Plus de 50 ans après sa dernière apparition et la médaille d’or de Nino Tibia à Saint Moritz, le skeleton va réintégrer le programme olympique en 2002. Les meilleurs éléments mondiaux sont au rendez-vous et les fans s’emballent instantanément. Dans la compétition masculine, les favoris sont Martin Rettl, un aiguilleur du ciel autrichien, le Suisse Gregor Stähli et l’Américain Jim Shea junior.


Ce dernier sait parfaitement ce que recouvre le terme olympien, puisque son grand-père et son père ont tous deux participé aux Jeux Olympiques d’hiver. Son grand-père, Jack, a été un patineur de vitesse réputé qui a gagné deux médailles d’or aux Jeux de 1932 alors que son père, Jim senior, était un spécialiste du ski de fond qui a participé à trois épreuves en 1964 à Innsbruck.

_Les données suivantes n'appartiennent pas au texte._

-- ==== Sys2Proof/Machine/Regs.lean ====
section
/-! DEFINITION. The register map: every register the spec names, its fields with their access codes, ranges and reset
values (the field maps of the chapters), the codes that key the register file. -/

namespace Sys2Proof.Machine

/-- The registers, by the names of the field maps. -/
inductive Reg where
  | dieInfo
  | lcEntry
  | cwCtrl
  | cwMember
  | fwdCtrl
  | bufCarve
  | partBuf
  | mcgCtl
  | mcgIndex
  | mirrorMatch
  | mirrorDest
  | sampleCtl
  | partRt
  | route
  | pgroup
  | portArb
  | portCmark
  | partShape
  | cmapCtl
  | cmapTime
  | cmapRec
  | lunaCtx
  | lunaMember
  | oebId
  | ctxCfg
  | oebCfg
  | expBase
  | expSize
  | collRx
  | xlatCfg
  | xlatFault
  | apt
  | xlatInv
  | xlatInvVa
  | xlatInvStatus
  | dmaCfg
  | dmaCh
  | eqF
  | eqU
  | eqE
  | portLink
  | linkCfg
  | laneStat
  | gwCtrl
  | gwRegion
  | hostCfg
  | timeCfg
  | timeAsym
  | timeStat
  | ppsOutCfg
  | portBind
  | portPset
  | partSec
  | ksInfo
  | trngStat
  | foldCtl
  | foldStat
  | expelStat
  | snapCtl
  | snapStat
  | smpRing
  | calmCtl
  | calmStat
  | scanCtl
  | domRights
  | ringRec
  | profileStat
  | sensCal
  | startStat
  | domStat
  | cocoonCtl
  | lunaDvfs
  | govCtl
  | govStat
  | alertStat
  | deviceId
  | logSeq
  | secCap
  | thermCfg
  | chainStat
  | mcgPorts
  | mirrorPorts
  | ppsInEdge
  | calmTrig
  | lunaCoreMap
  | lunaSvc
  | hostStat
  | rtIndex
  | ksIndex
  | ctxIndex
  | portCfg
  | mbCtl
  | mbStat
  | ringCtl
  | ringTail
  | ringHead
  | ringPseq
  | ringRd
  | ringWord
  | sideMap
deriving DecidableEq, Repr

/-- The access codes of Table 0-4. -/
inductive Acc where
  | ro | rw | w1c | w1s | rc | wo
deriving DecidableEq, Repr

/-- A field of a register: the register, the word of it, the lowest bit, the width. -/
structure Fld where
  reg : Reg
  word : Nat
  lo : Nat
  len : Nat
deriving DecidableEq, Repr

/-- A row of a field map: the field, its access code, its reset value and the range its meaning states. -/
structure FldRow where
  fld : Fld
  acc : Acc
  reset : Nat
  min : Nat
  max : Nat
deriving DecidableEq, Repr
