/-- The Monarch: the domain last served (R423); the program under check with the words whose payload it awaits; pending
programs in commit order; whether a recheck is due (R427); the tests and shadows in progress; programs sent to members
(R421); words received by CMD frames of a program not complete; fetches served for members; the profile loaded, its
layout and its sections of QUORUM and expulsion keys; the bank booted, and the firmware image each Monarch die booted (Table
16-5); launches held, with their contexts (R430); whether the management port is down since a Monarch switch (R389); the
requests of the fetches in progress, issued or waiting (R422); the CTLs that have come in and those that wait in the queue, each
with its BAD mark (R431). -/
structure Monarch where
  last : Nat
  checking : Option (Prog × List Nat)
  progs : List Prog
  recheck : Bool
  tests : List UnitTest
  sent : List Prog
  inbox : List (Nat × Nat × Nat × Nat × Nat)
  ready : List Prog
  fetched : List Byte
  relays : List Relay
  expelKeys : List (List Byte)
  profile : List Byte
  bank : Nat
  boots : List (Nat × List Byte)
  launches : List (Nat × Header)
  mgmtDown : Bool
  reads : List HostMrd
  ctlIn : List (Packet × Bool)
  ctls : List (Packet × Bool)
deriving DecidableEq, Repr

/-- The Monarch right after reset. -/
def Monarch.reset : Monarch :=
  { last := 7, checking := none, progs := [], recheck := false, tests := [], sent := [], inbox := [], ready := []
    fetched := [], relays := [], expelKeys := [], profile := [], bank := 0, boots := [], launches := [], mgmtDown := false, reads := []
    ctlIn := [], ctls := [] }

/-! ### The endpoint block (chapters 11 and 12) -/

/-- A resolved leaf (R268 to R272): local or fabric, whether its aperture is in use, the output address of its page, the
log2 of its size, what a request through it carries, its permissions, the aperture table it was resolved through. -/
structure Leaf where
  fabric : Bool
  ok : Bool
  base : Nat
  size : Nat
  part : Nat
  enc : Bool
  slot : Nat
  r : Bool
  w : Bool
  atom : Bool
  d : Bool
  glob : Bool
  apt : Option Nat
deriving DecidableEq, Repr

/-- A TLB entry (R263). -/
structure TlbEnt where
  asid : Nat
  page : Nat
  leaf : Leaf
deriving DecidableEq, Repr

/-- A page-walk cache entry: the table that the last level of a 2 MiB region is read from (R263). -/
structure PwcEnt where
  asid : Nat
  page : Nat
  glob : Bool
  table : Nat
deriving DecidableEq, Repr

/-- Who asked for a translation: a part of an attach request; a DMA channel's ring in one of its enablings (R288); the
source or the destination of a descriptor's next burst; a descriptor's record. -/
inductive XWho where
  | part (rid : Nat)
  | ring (ch gen : Nat)
  | src (ch n : Nat)
  | dst (ch n : Nat)
  | crec (ch : Nat)
deriving DecidableEq, Repr

/-- A TLB miss: who asked, the engine, the context, the address, what Table 12-7 asks of the leaf. -/
structure XMiss where
  who : XWho
  eng : Nat
  ctx : Nat
  va : Nat
  need : Nat
deriving DecidableEq, Repr

/-- A page walk in progress (R264, R268, R270); `again` where a purge met it (R275). -/
structure Walk where
  id : Nat
  asid : Nat
  page : Nat
  mode : Nat
  apt : Nat
  root : Nat
  level : Nat
  table : Nat
  glob : Bool
  again : Bool
  waiters : List XMiss
deriving DecidableEq, Repr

Malgré son ascendance, Jim Shea junior a suivi un chemin tortueux pour pouvoir débuter sur la scène olympique. Après avoir décidé de se mettre au skeleton, il a sillonné l’Europe avec un budget des plus ténus, travaillant sur les pistes pour gagner un peu d’argent tout en saisissant également l’opportunité de participer à quelques manches. En 1998, il devient le premier Américain à gagner une course de Coupe du monde et dans la foulée, la saison suivante, le premier à être sacré champion du monde de skeleton.

Sa préparation pour Salt Lake City est bonne, mais elle va être perturbée deux semaines à peine avant les Jeux lorsque son grand-père adoré, Jack, âgé de 91 ans, est tué dans un accident de voiture. Pour marquer sa disparition, il placera une photo de Jack à l’intérieur de son casque durant toute la compétition.

Le jour de la finale, Shea junior mène à l’issue des deux premières manches, avec 13 centièmes d’avance sur Rettl, alors que Stähli est un tout petit peu plus loin. Ses deux adversaires les plus proches signent ensuite un chrono identique et rapide dans la troisième manche, comme une sorte de défi lancé à Shea junior.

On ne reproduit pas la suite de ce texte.